**WHAT YOU SHOULD DO**: Could you please find each line in the records that contains the word "other" and copy it?

ENTRIES SHOWN section start

/-- CORES_STOPPED: every core of a Stopping context has stopped, and the save of its rows runs; those of a Reclaiming context stop without one (R430) (log 50). -/
def execCoresStopped (c : Ctx) (s : State) : Host.Outcome State Fault Refusal :=
  .next (s.unlessTripped fun s => match s.ctx? c with
    | none => s
    | some x =>
      if x.stopped then s
      else if x.phase = .reclaiming then ((s.stopCores x.clusters).setCtx c { x with stopped := true }).releaseReclaimed
      else if x.phase = .stopping then
        let s := (s.stopCores x.clusters).saveRead c x.clusters
        if !s.ctxLive c then s
        else
          let rows := ((s.mem.filter (fun e => !isDram e.1 && x.clusters.contains (clusterOfPhys e.1))).map (fun e =>
            (renameAddr (toLogical x.clusters) e.1, e.2))).foldl (fun m e => tabInsert m e.1 e.2) []
          (s.setCtx c { x with stopped := true, savedRows := true, saved := some ⟨[], rows⟩ }).writeSaveArea c x
      else s)

/-- PREEMPT_COMPLETE: the save is complete and every outstanding read and atomic has ended. The clusters are wiped and freed, and the context is Suspended. -/
def execPreemptComplete (c : Ctx) (s : State) : Host.Outcome State Fault Refusal :=
  .next (s.unlessTripped fun s => match s.ctx? c with
    | none => s
    | some x =>
      if x.phase = .stopping ∧ x.stopped ∧ !s.drainOpen c then
        let l := x.clusters
        let cores := ((s.cores.filter (fun e => l.contains (coreCluster e.1))).map (fun e => (renameCore (toLogical l) e.1, e.2))).foldl
          (fun t e => tabInsert t e.1 e.2) []
        let s := (s.yieldClusters c l).modCtx c (fun y => { y with
          phase := .suspended
          preempt := none
          stopped := false
          saved := some ⟨cores, (y.saved.map (·.mem)).getD []⟩ })
        match x.preempt with
        | some d => s.complete d 0 []
        | none => s
      else s)

/-! ### Resume (R427) -/

/-- CTX.RESUME: the context's clusters are assigned, and it is Resuming. -/
def execCtxResume (fn : Fn) (ring : Ring) (s : State) : Host.Outcome State Fault Refusal :=
  .next (s.onDesc fn ring 0x83 (fun s d b =>
    let c := fieldN b 2 1
    if !ctxOnly b then s.finish d stBadField []
    else
      match s.ctx? c with
      | none => s.finish d stNoCtx []
      | some x =>
        if x.phase ≠ .suspended then s.finish d stWrongState []
        else
          let l := s.freeClusters.take x.count
          if l.length < x.count then s.finish d stInsufficient []
          else (((s.accept d).wipeClusters l).giveClusters c l false).setCtx c { x with phase := .resuming, clusters := l, resume := some d }))

/-- Restore the saved engine state and rows on the clusters assigned. A core's reads of the timebase still never decrease (R27), and its engine runs as MX_DRAINED has its new cluster (R71). -/
def State.restore (s : State) (l : List Nat) (v : SavedState) : State :=
  let f := toPhysical l
  let s := { s with mem := v.mem.foldl (fun m e => memWrite m (renameAddr f e.1) e.2) s.mem }
  v.cores.foldl (fun s e =>
    let k := s.core (renameCore f e.1)
    s.setCore (renameCore f e.1) { e.2 with
      run := if e.2.run = .stopped then .running else e.2.run, mxHalt := false, vxHalt := false, lastRdtb := max e.2.lastRdtb k.lastRdtb, drained := k.drained }) s

/-- Write each reply-area entry to its destination, in ascending slot order. -/
def State.replayReplies (s : State) (c : Nat) (l : List ReplyEntry) : State :=
  l.foldl (fun s r =>
    match s.localAccess r.core c r.dest r.bytes.length true with
    | .pieces p => (s.writeFor c p r.bytes)
    | _ => s) s

/-- Replay window-log records, or make held writes, in order; a held counter is added to. -/
def State.replayLog (s : State) (c : Nat) (l : List (Nat × List Byte)) : State :=
  l.foldl (fun s r =>
    if !s.ctxLive c then s
    else if r.2.isEmpty then s.bumpCounter 0 c r.1  -- what follows held writes (State.bumpAfter)
    else
      match s.packageAccess c r.1 r.2.length true with
      | .pieces p => s.writeFor c p r.2
      | _ => s) s

/-- RESUME_COMPLETE: the saved state is restored, then the reply area and the window log are replayed and the held writes released; the cores go on and the context
is Active. A save area that does not verify ends the context. `verified` is what the Presses report of the save area: an event whose report is not what poison and the tags give is
not offered (log 4, log 51). -/
def execResumeComplete (c : Ctx) (verified : Bool) (s : State) : Host.Outcome State Fault Refusal :=
  .next (s.unlessTripped fun s => match s.ctx? c with
    | none => s
    | some x =>
      if x.phase ≠ .resuming then s
      else
        let k := s.checkSave c x
        if k.2 != verified then s
        else if !k.2 then k.1.fault c clsUncorr 0
        else
          let s := k.1
          let s := match x.saved with
            | some v => s.restore x.clusters v
            | none => s
          let s := s.renameOwners c (toPhysical x.clusters)
          let replies := ((s.ctx? c).map (·.replies)).getD []
          let s := s.modCtx c (fun y => { y with
            phase := .active, saved := none, savedRows := false, replies := [], log := [], heldWrites := [], resume := none })
          let s := ((s.replayReplies c replies).replayLog c x.log).replayLog c x.heldWrites
          let s := ((s.launchHeld c).resumeColls c).advanceTricks c
          match x.resume with
          | some d => s.complete d 0 []
          | none => s)

/-! ### Function resets (R402 to R405, Table 14.9) -/

/-- Start the reset of some functions: no new TLP, completions of their reads discarded, HOST.COPY abandoned, and their contexts torn down. One being reset already is
left to the reset that runs. -/
def State.startResets (s : State) (fns : List Nat) : State :=
  fns.foldl (fun s f =>
    if s.host.resetting.contains f then s
    else
      let s := { s with host := { s.host with resetting := setAdd s.host.resetting f } }
      (s.dropCopies f).beginTeardown f 0 reasonReset 0 0) s

/-- The VFs that exist. -/
def State.liveVfs (s : State) : List Nat := ((List.range 64).drop 1).filter s.fnExists

/-- Functions leave D3hot as they are reset. -/
def State.wakeFns (s : State) (l : List Nat) : State := { s with host := { s.host with link := { s.host.link with d3hot := s.host.link.d3hot.filter (fun f => !l.contains f) } } }

/-- The effect of a PF0 reset, a link reset included: VF Enable is cleared and every context is torn down. -/
def State.resetPf0 (s : State) : State :=
  let fns := 0 :: s.liveVfs
  let s := ({ s with host := { s.host with vfEnable := false } }).wakeFns (s.host.link.d3hot.filter (· != 0))
  let s := s.startResets fns
  s.ten.ctxs.foldl (fun s e => s.beginTeardown e.1 0 reasonReset 0 0) s

/-- FUNCTION_LEVEL_RESET, or D3hot to D0, in which a function is from then on. -/
def execFunctionLevelReset (fn : Fn) (s : State) : Host.Outcome State Fault Refusal :=
  .next (s.unlessTripped fun s =>
    let s := s.wakeFns [fn.val]
    if fn = 0 then s.resetPf0 else if s.fnExists fn then s.startResets [fn] else s)

/-- VF_ENABLE_CLEAR: every VF is reset as by a function-level reset, and no VF responds. -/
def execVfEnableClear (s : State) : Host.Outcome State Fault Refusal :=
  .next (s.unlessTripped fun s =>
    let l := s.liveVfs
    (({ s with host := { s.host with vfEnable := false } }).wakeFns (l ++ s.host.link.d3hot.filter (· != 0))).startResets l)

/-- VF_ENABLE_SET. NumVFs and ARI Capable Hierarchy are as PF0's capability holds them when VF Enable is set. -/
def execVfEnableSet (numVfs : Fin 64) (ari : Bool) (s : State) : Host.Outcome State Fault Refusal :=
  .next (s.unlessTripped fun s => if s.host.resetting.contains 0 || s.host.vfEnable then s else { s with host := { s.host with vfEnable := true, numVfs := numVfs, ari := ari } })

/-- LINK_RESET: as a PF0 reset, with no further effect during a package reset (R485) (log 137); in addition the configuration registers return to reset when it is done. -/
def execLinkReset (s : State) : Host.Outcome State Fault Refusal :=
  .next (s.unlessTripped fun s =>
    if s.sec.boot = .held ∨ s.sec.boot = .wiping then s
    else
      let s := s.resetPf0
      { s with host := { s.host with linkReset := true } })

/-- The registers a PF0 reset leaves alone (Table 14.9): CLUSTER_RETIRED and what firmware holds of the running image and of drained operation; security, life cycle, timebase and ledger; the
configuration of the vat pools; and the set-up of ports and gateways. Every other register returns to its reset value, counters and telemetry among them (log 60). -/
def keptAtPf0 (o : Nat) : Bool :=
  (0x10000 ≤ o && o < 0x20000 && o != offTableSramCe) ||
  (0x20000 ≤ o && o < 0x30000) ||
  (0x80000 ≤ o && o < 0x90000 && o % 0x100 < 0x28) ||
  (0xA0100 ≤ o && o < 0xA0300)

/-- The register at an address returns to its reset value when the functions of a list are reset. -/
def resetByFns (fns : List Nat) (a : Nat) : Bool :=
  let f := a / 2 ^ 25
  let o := a % 2 ^ 25
  fns.contains f && (o < 0x10000 || !keptAtPf0 o) && o != offBootStatus

/-- What else goes with PF0's registers: VAT_FREE_MIN starts again from what is free, the peer tables that MEM_PEER_PTR had cached are forgotten (R309), and a push that is being read ends. -/
def State.clearPf0 (s : State) : State :=
  let s := (List.range 6).foldl (fun s k => s.setRegN (offVatFreeMin k) (s.vatF k)) s
  { s with
    memop := { s.memop with peerTab := [] }
    host := { s.host with push := none } }

/-- Return the set-up registers, MSI-X tables, counts and backlogs of functions to reset values. -/
def State.clearFns (s : State) (fns : List Nat) : State :=
  let s := s.resetRegs (resetByFns fns)
  let s := if fns.contains 0 then s.clearPf0 else s
  let h := s.host
  { s with host := { h with
    rings := h.rings.filter (fun e => !fns.contains (e.1 / 8))
    evq := if fns.contains 0 then .reset else h.evq
    backlog := h.backlog.filter (fun e => !fns.contains e.1)
    evBacklog := if fns.contains 0 then [] else h.evBacklog
    msix := h.msix.filter (fun e => !fns.contains (e.1 / 64))
    pba := h.pba.filter (fun k => !fns.contains (k / 64))
    reads := h.reads.filter (fun e => !fns.contains e.2.fn)
    resetting := h.resetting.filter (fun f => !fns.contains f) } }

/-- FUNCTION_RESET_DONE: once the contexts concerned are gone, the registers return to reset values and configuration requests are served. A VF reset that a PF0
reset has absorbed ends with it. A ledger layout other than the one the reset registers give is rebuilt (R170). -/
def execFunctionResetDone (fn : Fn) (s : State) : Host.Outcome State Fault Refusal :=
  .next (s.unlessTripped fun s =>
    if !s.host.resetting.contains fn.val then s
    else if fn = 0 then
      if !s.ten.ctxs.isEmpty then s
      else
        let moved := s.press.firsts != List.replicate 12 174763
        let s := (if moved ∧ s.press.ready then s.retireMarkedFree else s).clearFns s.host.resetting
        let s := if moved ∧ s.press.ready then s.initLedger else s  -- the marked free frames are retired before (R167)
        if s.host.linkReset then { s with host := { s.host with linkReset := false, numVfs := 0, ari := false, link := .reset } } else s
    else if (s.ctx? fn).isSome ∨ s.host.resetting.contains 0 then s
    else s.clearFns [fn])

end Sys2Proof.Machine
end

ENTRIES SHOWN section end

**RESPONSE**:
configuration of the vat pools; and the set-up of ports and gateways. Every other register returns to its reset value, counters and telemetry among them (log 60). -/
reset has absorbed ends with it. A ledger layout other than the one the reset registers give is rebuilt (R170). -/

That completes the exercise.